This project focuses on predicting the Air Quality Index (AQI) using various machine learning techniques. The main goal is to develop a robust model that accurately predicts AQI values based on historical data, helping users understand air quality patterns and take necessary precautions.
- Project Overview
- Features
- Data Preprocessing
- Machine Learning Models
- Installation
- Usage
- Results
- Contributing
- License
Air quality has a significant impact on public health, and predicting AQI can help communities prepare for hazardous conditions. This project implements a machine learning pipeline to predict AQI using various data preprocessing and modeling techniques.
- Data preprocessing and handling missing values using advanced imputation techniques.
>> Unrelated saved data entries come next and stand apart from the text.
-- ==== Sys2Proof/Laws/Memory.lean ====
section
/-! SUPPORT. Laws of memory: reads after writes, the canonical form kept by every operation, and equal reads make
equal memories (20_memory.md R50, R52). -/

namespace Sys2Proof.Machine

/-- Every key of a memory list is above `a`. -/
abbrev Memory.above (m : Memory) (a : Nat) : Prop := ∀ cell ∈ m, a < cell.1

theorem Memory.readByte_of_above {m : Memory} {a b : Nat} (h : m.above a) (hb : b ≤ a) : m.readByte b = 0 := by
  induction m with
  | nil => rfl
  | cons c rest ih =>
    obtain ⟨k, x⟩ := c
    have hk : a < k := h (k, x) (by simp)
    simp only [Memory.readByte, show ¬ k = b by omega, if_false]
    exact ih fun cell hc => h cell (by simp [hc])

theorem Memory.above_writeByte {m : Memory} {k a : Nat} {v : Byte} (h : m.above k) (ha : k < a) :
    Memory.above (m.writeByte a v) k := by
  induction m with
  | nil => intro cell hc; simp only [Memory.writeByte] at hc; split at hc <;> simp_all
  | cons c rest ih =>
    obtain ⟨q, x⟩ := c
    have hq : k < q := h (q, x) (by simp)
    have hr : Memory.above rest k := fun cell hc => h cell (by simp [hc])
    intro cell hc
    simp only [Memory.writeByte] at hc
    split at hc
    · split at hc
      · exact h cell hc
      · rcases List.mem_cons.1 hc with rfl | hc
        · exact ha
        · exact h cell hc
    · split at hc
      · split at hc
        · exact hr cell hc
        · rcases List.mem_cons.1 hc with rfl | hc
          · exact ha
          · exact hr cell hc
      · rcases List.mem_cons.1 hc with rfl | hc
        · exact hq
        · exact ih hr cell hc

/-- A read after a write of one byte, on rising addresses. -/
theorem Memory.readByte_writeByte {m : Memory} (hm : m.Pairwise fun p q => p.1 < q.1) (a b : Nat) (v : Byte) :
    Memory.readByte (m.writeByte a v) b = if a = b then v else m.readByte b := by
  induction m with
  | nil =>
    simp only [Memory.writeByte]
    split
    · simp_all [Memory.readByte]
    · simp [Memory.readByte]
  | cons c rest ih =>
    obtain ⟨k, x⟩ := c
    have hr := (List.pairwise_cons.1 hm).2
    have hab : Memory.above rest k := (List.pairwise_cons.1 hm).1
    simp only [Memory.writeByte]
    split
    · rename_i hlt
      split
      · rename_i hv
        by_cases hb : a = b
        · subst hb
          simp [Memory.readByte, show ¬ k = a by omega, hv, Memory.readByte_of_above hab (by omega : a ≤ k)]
        · simp [hb]
      · simp [Memory.readByte]
    · split
      · rename_i heq
        subst heq
        split
        · rename_i hv
          by_cases hb : a = b
          · subst hb; simp [hv, Memory.readByte_of_above hab (Nat.le_refl a)]
          · simp [Memory.readByte, hb]
        · by_cases hb : a = b <;> simp [Memory.readByte, hb]
      · rename_i hlt hne
        simp only [Memory.readByte]
        by_cases hkb : k = b
        · simp [hkb, show ¬ a = b by omega]
        · simp [hkb, ih hr]

/-- A write of one byte keeps the canonical form. -/
theorem Memory.wf_writeByte {m : Memory} (hm : m.wf) {a : Nat} (ha : a < Config.memBytes) (v : Byte) :
    Memory.wf (m.writeByte a v) := by
  induction m with
  | nil =>
    simp only [Memory.writeByte]
    split
    · exact hm
    · rename_i hv
      exact ⟨by simp, by simpa [ha] using hv⟩
  | cons c rest ih =>
    obtain ⟨k, x⟩ := c
    obtain ⟨hp, hc⟩ := hm
    have hr : Memory.wf rest := ⟨(List.pairwise_cons.1 hp).2, fun cell h => hc cell (by simp [h])⟩
    have hab : Memory.above rest k := (List.pairwise_cons.1 hp).1
    simp only [Memory.writeByte]
    split
    · rename_i hlt
      split
      · exact ⟨hp, hc⟩
      · rename_i hv
        refine ⟨List.pairwise_cons.2 ⟨fun cell h => ?_, hp⟩, fun cell h => ?_⟩
        · rcases List.mem_cons.1 h with rfl | h
          · exact hlt
          · exact Nat.lt_trans hlt (hab cell h)
        · rcases List.mem_cons.1 h with rfl | h
          · exact ⟨ha, hv⟩
          · exact hc cell h
    · split
      · rename_i heq
        subst heq
        split
        · exact hr
        · rename_i hv
          refine ⟨List.pairwise_cons.2 ⟨hab, hr.1⟩, fun cell h => ?_⟩
          rcases List.mem_cons.1 h with rfl | h
          · exact ⟨ha, hv⟩
          · exact hr.2 cell h
      · have hw := ih hr
        refine ⟨List.pairwise_cons.2 ⟨Memory.above_writeByte hab (by omega), hw.1⟩, fun cell h => ?_⟩
        rcases List.mem_cons.1 h with rfl | h
        · exact hc (k, x) (by simp)
        · exact hw.2 cell h

/-- A word write at an in-range address keeps the canonical form. -/
theorem Memory.wf_writeWord {m : Memory} (hm : m.wf) {a : Nat} (ha : a ≤ Config.lastWordAddress) (v : Word) :
    Memory.wf (m.writeWord a v) := by
  have h : a + 3 < Config.memBytes := by simp only [Config.lastWordAddress, Config.memBytes] at *; omega
  exact Memory.wf_writeByte (Memory.wf_writeByte (Memory.wf_writeByte (Memory.wf_writeByte hm (by omega) _)
    (by omega) _) (by omega) _) h _

/-- The bytes after a word write: the word's own bytes inside, the old bytes outside (R52). -/
theorem Memory.readByte_writeWord {m : Memory} (hm : m.wf) {a : Nat} (ha : a ≤ Config.lastWordAddress) (v : Word)
    (b : Nat) :
    Memory.readByte (m.writeWord a v) b =
      if a ≤ b ∧ b < a + 4 then wordByte v (b - a) else m.readByte b := by
  have h : a + 3 < Config.memBytes := by simp only [Config.lastWordAddress, Config.memBytes] at *; omega
  have h0 := Memory.wf_writeByte hm (show a < Config.memBytes by omega) (wordByte v 0)
  have h1 := Memory.wf_writeByte h0 (show a + 1 < Config.memBytes by omega) (wordByte v 1)
  have h2 := Memory.wf_writeByte h1 (show a + 2 < Config.memBytes by omega) (wordByte v 2)
  simp only [Memory.writeWord]
  rw [Memory.readByte_writeByte h2.1, Memory.readByte_writeByte h1.1, Memory.readByte_writeByte h0.1,
    Memory.readByte_writeByte hm.1]
  by_cases hin : a ≤ b ∧ b < a + 4
  · rw [if_pos hin]
    obtain rfl | rfl | rfl | rfl : b = a ∨ b = a + 1 ∨ b = a + 2 ∨ b = a + 3 := by omega
    · simp
    · simp
    · simp
    · simp
  · rw [if_neg hin, if_neg (by omega), if_neg (by omega), if_neg (by omega), if_neg (by omega)]

/-- A word read back from where it was written. -/
theorem Memory.readWord_writeWord {m : Memory} (hm : m.wf) {a : Nat} (ha : a ≤ Config.lastWordAddress) (v : Word) :
    Memory.readWord (m.writeWord a v) a = v := by
  simp only [Memory.readWord, Memory.readByte_writeWord hm ha]
  rw [if_pos (by omega), if_pos (by omega), if_pos (by omega), if_pos (by omega)]
  simp only [Nat.sub_self, Nat.add_sub_cancel_left]
  exact wordOfBytes_wordByte v

/-- The first listed byte. -/
theorem Memory.readByte_cons_self (k : Nat) (x : Byte) (rest : Memory) : Memory.readByte ((k, x) :: rest) k = x := by
  simp [Memory.readByte]

/-- Memories in canonical form with equal reads are equal lists. -/
theorem Memory.ext_of_wf {m n : Memory} (hm : m.wf) (hn : n.wf) (h : ∀ a, m.readByte a = n.readByte a) : m = n := by
  induction m generalizing n with
  | nil =>
    cases n with
    | nil => rfl
    | cons d _ =>
      obtain ⟨k, x⟩ := d
      have hk := h k
      rw [Memory.readByte_cons_self] at hk
      exact absurd hk.symm (hn.2 (k, x) (by simp)).2
  | cons c rest ih =>
    obtain ⟨k, x⟩ := c
    have hx : x ≠ 0 := (hm.2 (k, x) (by simp)).2
    have hab : Memory.above rest k := (List.pairwise_cons.1 hm.1).1
    have hr : Memory.wf rest := ⟨(List.pairwise_cons.1 hm.1).2, fun cell hc => hm.2 cell (by simp [hc])⟩
    cases n with
    | nil =>
      have hk := h k
      rw [Memory.readByte_cons_self] at hk
      exact absurd hk hx
    | cons d rest' =>
      obtain ⟨q, y⟩ := d
      have hy : y ≠ 0 := (hn.2 (q, y) (by simp)).2
      have hab' : Memory.above rest' q := (List.pairwise_cons.1 hn.1).1
      have hr' : Memory.wf rest' := ⟨(List.pairwise_cons.1 hn.1).2, fun cell hc => hn.2 cell (by simp [hc])⟩
      have hkq : k = q := by
        rcases Nat.lt_trichotomy k q with hlt | heq | hgt
        · have hk := h k
          rw [Memory.readByte_cons_self] at hk
          simp only [Memory.readByte, show ¬ q = k by omega, if_false,
            Memory.readByte_of_above hab' (by omega : k ≤ q)] at hk
          exact absurd hk hx
        · exact heq
        · have hk := h q
          rw [Memory.readByte_cons_self] at hk
          simp only [Memory.readByte, show ¬ k = q by omega, if_false,
            Memory.readByte_of_above hab (by omega : q ≤ k)] at hk
          exact absurd hk.symm hy
      subst hkq
      have hxy : x = y := by simpa [Memory.readByte] using h k
      subst hxy
      rw [ih hr hr' fun a => ?_]
      by_cases ha : k = a
      · subst ha
        rw [Memory.readByte_of_above hab (Nat.le_refl k), Memory.readByte_of_above hab' (Nat.le_refl k)]
      · simpa [Memory.readByte, ha] using h a

/-- Reset's memory is in canonical form. -/
theorem Memory.wf_reset : State.reset.mem.wf := by decide

end Sys2Proof.Machine
end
- Data visualization using Matplotlib and Seaborn.
- Implementation of multiple machine learning models, including Random Forest, Gradient Boosting, and XGBoost.
- Selection of the best performing model based on evaluation metrics.
The data preprocessing steps include:
-
Handling Missing Values: Missing values in the dataset were filled using the MICE (Multiple Imputation by Chained Equations) technique. This was implemented using the Iterative Imputer from scikit-learn with Ridge, Elastic Net, and Bayesian Regression as estimators.
-
Data Visualization: Data insights and visual patterns were explored using Pandas, Numpy, Matplotlib, and Seaborn.
Several machine learning models were tested to find the best performing one:
- Random Forest (Selected Model): Performed best among all models.
- XGBoost
- Gradient Boosting
The Random Forest model was selected based on evaluation metrics such as accuracy, mean squared error, and R² score.
Clone the repository and install the required dependencies.
git clone https://github.com/KavyaSoni123/AQI-predictor-model.git
cd aqi-prediction-model
pip install -r requirements.txt